On December 2nd the Divisional Court affirmed an IPC/Ontario decision that granted access to a municipal contract. The decision is an administrative law decision, but the Court does summarize the principles that govern access to government contracts as follows:

  • absent evidence to the contrary, the content of a negotiated contract involving a government institution and a third party is presumed to have been generated in the give and take of negotiations, not “supplied” by the third party under section 10(1) of the Act [and therefore potentially subject to exemption]
  • the inferred disclosure exception arises where information actually supplied does not appear on the face of a contract but may be inferred from its disclosure
  • the immutability exception arises in relation to information actually supplied by a third party which appears within a contract but which is not susceptible to change in the give and take of the negotiation process such as financial statements, underlying fixed costs and product samples or designs

Under these principles government contracts are very accessible, so much so that the IPC has suggested that Ontario access legislation be amended so contract requests give rise to fewer disputes.

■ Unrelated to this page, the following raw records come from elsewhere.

/-- The selector as the boot ROM uses it: slot A with no trial where no copy checks (R364). -/
def State.selectorOr (s : State) : Selector := s.selector.getD ⟨0, false, 0, false, 0, true⟩

/-- Writes the selector over the older copy (R364). -/
def State.writeSelector (s : State) (x : Selector) : State :=
  let top := ((s.nv.selectors.filter (·.ok)).map (·.count)).foldl max 0
  { s with nv := { s.nv with selectors :=
      [(s.selector.getD { x with count := top }), { x with count := top + 1, ok := true }] } }

/-- An FW_CHANGED notification (Table 13.10): slot, component, versions, event (0 written, 1 activated, 2 committed, 3 trial
failed; DEDUCED, log entry 13). -/
def State.fwChanged (s : State) (slot comp event : Nat) : State :=
  s.notify 0x08F0 (build339 [(1, slot), (1, comp), (4, s.slotNat slot 8 4), (4, s.slotNat slot (0x180000 + 8) 4), (1, event)])

/-- The running slot is a trial not yet committed. -/
def State.onTrial (s : State) : Bool := s.flag 0 BST.BOOT.TRIAL

/-- A trial slot is committed: TRIAL cleared, each SVN floor raised to the slot's SVN (R368). -/
def State.fwCommit (s : State) : State :=
  let x := s.selectorOr
  let slot := s.runSlot
  let fl := fun c => max (s.svnFloorOf c) (s.slotNat slot (compBase c + 0xC) 4)
  let s1 := { s with nv := { s.nv with svnFloor := [(1, fl 1), (2, fl 2)] } }
  ((s1.writeSelector { x with trial := false, attempts := 0 }).setFs 0 [(BST.BOOT.TRIAL, 0),
    (BST.BOOT.ATTEMPTS, 0)]).fwChanged slot 1 2

/-- Whether `TW_ACTI` has been low for the guard time and no back-off runs (R285). -/
def State.guardMet (s : State) : Bool :=
  !s.flag 0 TWA.STATUS.ACTI && decide (s.twin.backoffUntil ≤ s.now) &&
  (match s.twin.actiLowSince with
   | some t => decide (t + 2000 ≤ s.now)
   | none => false)

/-- The unit may drive `TW_ACTO` high: ACTIVE or SOLO in SERVICE with the guard met and the lease current (R273, R283, R285). -/
def State.raiseActo (s : State) : State :=
  if (s.role == .active || s.role == .solo) && s.dstate == .service && s.guardMet && s.twin.leaseOk && s.pow.target == 0 &&
      !s.flag 0 TWA.STATUS.ACTO then s.driveActo true else s

/-- SERVICE is entered: a trial with AUTO_COMMIT commits where no cause bit is set (R368). -/
def State.enterService (s : State) : State :=
  let a := s.toState .service
  if a.onTrial && a.selectorOr.autoCommit && a.fld 0 MGT.STATE.CAUSE == 0 then a.fwCommit else a

/-- A RESTRICTED cause arises or clears (Table 12.5): SERVICE to RESTRICTED, and back when no cause is left that needs a
start-up. -/
def State.setRestricted (s : State) (c : Nat) (b : Bool) : State :=
  let s1 := s.setCause c b
  if s1.restrictedCause && s1.dstate == .service then s1.enterRestricted
  else if !s1.restrictedCause && s1.dstate == .restricted then s1.enterService.raiseActo
  else s1

/-! ### The dirty ceiling (R183 to R185) -/

/-- The energy-derived ceiling of R184 in 64 MiB units: C in 10 mF, thresholds in mV, η in %, P in W, margin above 1 in %, rate in
MB/s, metadata in MiB. E_bank × η ÷ (P × M) is num ÷ den seconds. -/
def energyNum (cap trip emerg eta : Nat) : Nat := cap * (trip * trip - emerg * emerg) * eta

def energyDen (p margin : Nat) : Nat := 2 * 10 ^ 8 * p * (100 + margin)

def energyCeiling (cap trip emerg eta p margin rate metaMb : Nat) : Nat :=
  let n := energyNum cap trip emerg eta
  let d := energyDen p margin
  if d = 0 then 0 else
  min 192 ((rate * 10 ^ 6 * (100 * n - 6 * d) / (100 * d) - metaMb * 2 ^ 20) / 2 ^ 26)

/-- The energy-derived ceiling of a tile. -/
def State.energyOf (s : State) (t : Nat) : Nat :=
  energyCeiling (s.fld t FRZ.BANK.CAP) (s.fld 0 AON.HU_THRESH.TRIP) (s.fld 0 AON.HU_THRESH.EMERG) (s.fld t FRZ.POWER.ETA_PCT)
    (s.fld t FRZ.POWER.P_W) (s.fld t FRZ.POWER.MARGIN) (s.fld t DTM.DUMP_RATE.MBPS) (s.fld t FRZ.META.MB)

On administrative law, the Court applied Newfoundland Nurses and held that the IPC’s “conclusory” reasons were not sufficient grounds for review in light of the record.

Miller Transit Limited v Information and Privacy Commissioner of Ontario, 2013 ONSC 7139 (CanLII).

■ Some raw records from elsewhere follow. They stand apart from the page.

/-- A channel's pass ends; its cursor returns to 0. -/
def State.scrubPass (s : State) (t c : Nat) : State :=
  let k := chanNo t c
  let s1 := (s.setScrub t c 0).updDec (fun d => { d with passes := amapSet 0 d.passes k (amapGet 0 d.passes k + 1) })
  (s1.ev t DEC.EVENTS.SCRUB_PASS).bump t DEC.SCRUB_PASSES.COUNT (s1.allPasses t - s.allPasses t)

/-- Whether scrub runs on a tile: not in FREEZE, S1 and S2, nor under throttling (Table 14.7). -/
def State.scrubs (s : State) (t : Nat) : Bool :=
  s.flag t DEC.CTRL.SCRUB_EN && (s.dstate == .service || s.dstate == .restricted || s.dstate == .restore) &&
  s.fld 0 PWC.THERM.LEVEL == 0

/-- SCRUB_READ: patrol scrub reads the next burst of a channel. -/
def execScrubRead (tile ch : Nat) (err : List (Nat × Nat)) (s : State) : Host.Outcome State Fault Refusal :=
  onChannel tile ch s
    (if !s.scrubs tile then s else
     match s.scrubNext tile ch (s.scrubAt tile ch) with
     | some l =>
       let a := channelBack (s.chGran tile) ch l
       ((s.askDram tile a false).burstRead tile a err true).setScrub tile ch (l + 64)
     | none => s.scrubPass tile ch)

/-! ### The policy (Table 5.5) -/

/-- ROW_THRESH, the window of rows in hours, the window of whole-device errors in hours: set by DEC_POLICY_SET. -/
def State.rowThresh (s : State) (t : Nat) : Nat := (s.cfg (cfgItem t 2)).getD 8

def State.rowHours (s : State) (t : Nat) : Nat := (s.cfg (cfgItem t 3)).getD 24

def State.devHours (s : State) (t : Nat) : Nat := (s.cfg (cfgItem t 4)).getD 1

/-- The policy's notes of a channel no older than h hours. -/
def State.notesOf (s : State) (t c h : Nat) (whole : Bool) : List DecNote :=
  s.dec.notes.filter (fun n => n.tile == t && n.ch == c && n.whole == whole && decide (s.now ≤ n.last + h * 3600000000))

/-- Devices (subchannel, rank, device) of a channel that the policy retires. -/
def State.devsToRetire (s : State) (t c : Nat) : List (Nat × Nat × Nat) :=
  let ns := s.notesOf t c (s.devHours t) true
  let es := s.dec.erases.filter (fun e => e.tile == t && e.ch == c && e.bank.isSome)
  let keys := (ns.map (fun n => (n.sub, n.rank, n.dev)) ++ es.map (fun e => (e.sub, e.rank, e.dev))).dedup
  keys.filter (fun k =>
    (decide (2 ≤ ((ns.filter (fun n => (n.sub, n.rank, n.dev) == k)).map (·.bank)).dedup.length) ||
     decide (2 ≤ (es.filter (fun e => (e.sub, e.rank, e.dev) == k)).length)) &&
    !(s.erasesOf t c k.1 k.2.1).any (fun e => e.bank.isNone && e.dev == k.2.2))

/-- Banks (subchannel, rank, bank, device) of a channel that the policy retires. -/
def State.banksToRetire (s : State) (t c : Nat) : List (Nat × Nat × Nat × Nat) :=
  let ns := s.notesOf t c (s.rowHours t) false
  ((ns.map (fun n => (n.sub, n.rank, n.bank, n.dev))).dedup).filter (fun k =>
    decide (s.rowThresh t ≤ ((ns.filter (fun n => (n.sub, n.rank, n.bank, n.dev) == k)).map (·.row)).dedup.length) &&
    !(s.erasesOf t c k.1 k.2.1).any (fun e => e.dev == k.2.2.2 && (e.bank.isNone || e.bank == some k.2.2.1)))

/-- The PPR word of a log entry's row (Table 4.9). -/
def DecLog.pprWord (e : DecLog) : Nat := e.rank * 2 ^ 26 + e.sub * 2 ^ 25 + e.bg * 2 ^ 22 + e.bank * 2 ^ 20 + e.row * 8

/-- Log entries of a channel whose burst erred again in the same device after its write-back qualify their rows. -/
def State.qualifyRows (s : State) (t c : Nat) : State :=
  (s.dec.logs.filter (fun e => e.tile == t && e.ch == c && e.again)).foldl (fun a e =>
    let b := e.bg * 4 + e.bank
    let rest := a.dec.notes.filter (fun n => !(n.tile == t && n.ch == c && n.sub == e.sub && n.rank == e.rank && n.bank == b &&
      n.dev == e.dev && n.row == e.row && !n.whole))
    a.updDec (fun d => { d with notes := rest ++ [⟨t, c, e.sub, e.rank, b, e.dev, e.row, false, e.last⟩] })) s

/-- The soft repair of the first qualified row that no erasure covers; the others wait for the next poll. -/
def State.repairRows (s : State) (t c : Nat) (result : Option Nat) : State :=
  let covered := fun (e : DecLog) => (s.erasesOf t c e.sub e.rank).any (fun x => x.dev == e.dev && (x.bank.isNone || x.bank == some (e.bg * 4 + e.bank)))
  let clear := fun (p : DecLog → Bool) (x : State) => x.updDec (fun d => { d with logs := d.logs.map (fun e =>
    if e.tile = t && e.ch = c && e.again && p e then { e with again := false, wb := false } else e) })
  let s1 := clear covered s
  match s1.dec.logs.find? (fun e => e.tile == t && e.ch == c && e.again) with
  | some e => if s1.fldC t c DMC.PPR.BUSY != 0 then s1
      else (clear (fun x => x.rank == e.rank && x.sub == e.sub && x.bg == e.bg && x.bank == e.bank && x.row == e.row) s1).startSppr t c
        e.pprWord result
  | none => s1

/-- The policy on a channel: device before bank, bank before row. -/
def State.applyPolicy (s : State) (t c : Nat) (result : Option Nat) : State :=
  let s1 := s.qualifyRows t c
  let s2 := (s1.devsToRetire t c).foldl (fun a k => (a.retireDevice t c k.1 k.2.1 k.2.2).1) s1
  let s3 := s2.updDec (fun d => { d with notes := d.notes.filter (fun n => !(n.tile == t && n.ch == c && n.whole &&
    (s1.devsToRetire t c).any (fun k => k == (n.sub, n.rank, n.dev)))) })
  let s4 := (s3.banksToRetire t c).foldl (fun a k => (a.retireBank t c k.1 k.2.1 k.2.2.1 k.2.2.2).1) s3
  let s5 := s4.updDec (fun d => { d with notes := d.notes.filter (fun n => !(n.tile == t && n.ch == c && !n.whole &&
    (s3.banksToRetire t c).any (fun k => k == (n.sub, n.rank, n.bank, n.dev)))) })
  s5.repairRows t c result

/-- The per-module summary of a channel in the nonvolatile store (R130): bursts corrected, uncorrectable, poisoned in its log, by the module of
their rank. -/
def State.sumModules (s : State) (t c : Nat) : State :=
  let mine := s.dec.logs.filter (fun e => e.tile == t && e.ch == c)
  let count := fun (n : Nat) (p : Nat → Bool) => ((mine.filter (fun e => s.serialOf t c e.rank == n && p e.kind)).map (·.count)).sum
  let new := (mine.map (fun e => s.serialOf t c e.rank)).dedup.map (fun n =>
    (n, count n (fun k => decide (k < 2)), count n (fun k => k == 2), count n (fun k => k == 3)))
  { s with nv := { s.nv with modErrs := s.nv.modErrs.filter (fun e => !new.any (fun x => x.1 == e.1)) ++ new } }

[Here’s another contract case from November 28th, also written by Justice Himel but too fact specific to warrant a post. Partial access appeal decision affirmed: HKSC Developments LP v Infrastructure Ontario and Information and Privacy Commissioner of Ontario, 2013 ONSC 6776 (CanLII).]

Judicial review not the regular means to challenge PIPEDA investigation reports

29 Jan

On January 15th the Federal Court dismissed two judicial review applications brought by a self represented applicant who took issue with two OPC investigation findings made under under PIPEDA. The Court held that an application under section 14 of PIPEDA, which invites a de novo hearing, was an adequate alternative remedy to judicial review:

In conclusion, I find that there is an adequate alternative remedy provided by section 14 of the PIPEDA that would have been the appropriate recourse to deal with all matters raised concerning the complaint, the OPC reports and the investigation that followed. When comparing the recourse provided by section 14 of the PIPEDA with the possibilities offered by judicial review, which is discretionary and extraordinary in nature and limited to the review of the reports and the documentation contained in the certified record, I find that the former is the appropriate recourse as the intent of the legislator to this effect is clear. I will not therefore exercise my discretion to judicially review the reports of the Privacy Commissioner, and I will dismiss both applications for judicial review.

In making this finding the Court suggested that a judicial review application to allege bias or that the OPC committed some other procedural injustice might be amenable to judicial review.

Kniss v Canada (Privacy Commissioner), 2013 FCC 31.

Judicial review petitition moot after requester loses interest in obtaining access to record

27 Jan

On January 8th, the Supreme Court of British Columbia dismissed a British Columbia Lottery Corporation petition for judicial review because the requester was no longer interested in receiving a copy of the policies and procedures manual at issue. It rejected the BCLC’s argument that the petition should be heard because of the prejudice it would face in dealing with future requests for the same record, stating “If, in the future, some other party seeks production of the Manual, the Commissioner will have to decide the matter based on the law and evidence as it then exists.”

British Columbia Lottery Corporation v Dyson, 2013 BCSC 11 (CanLII).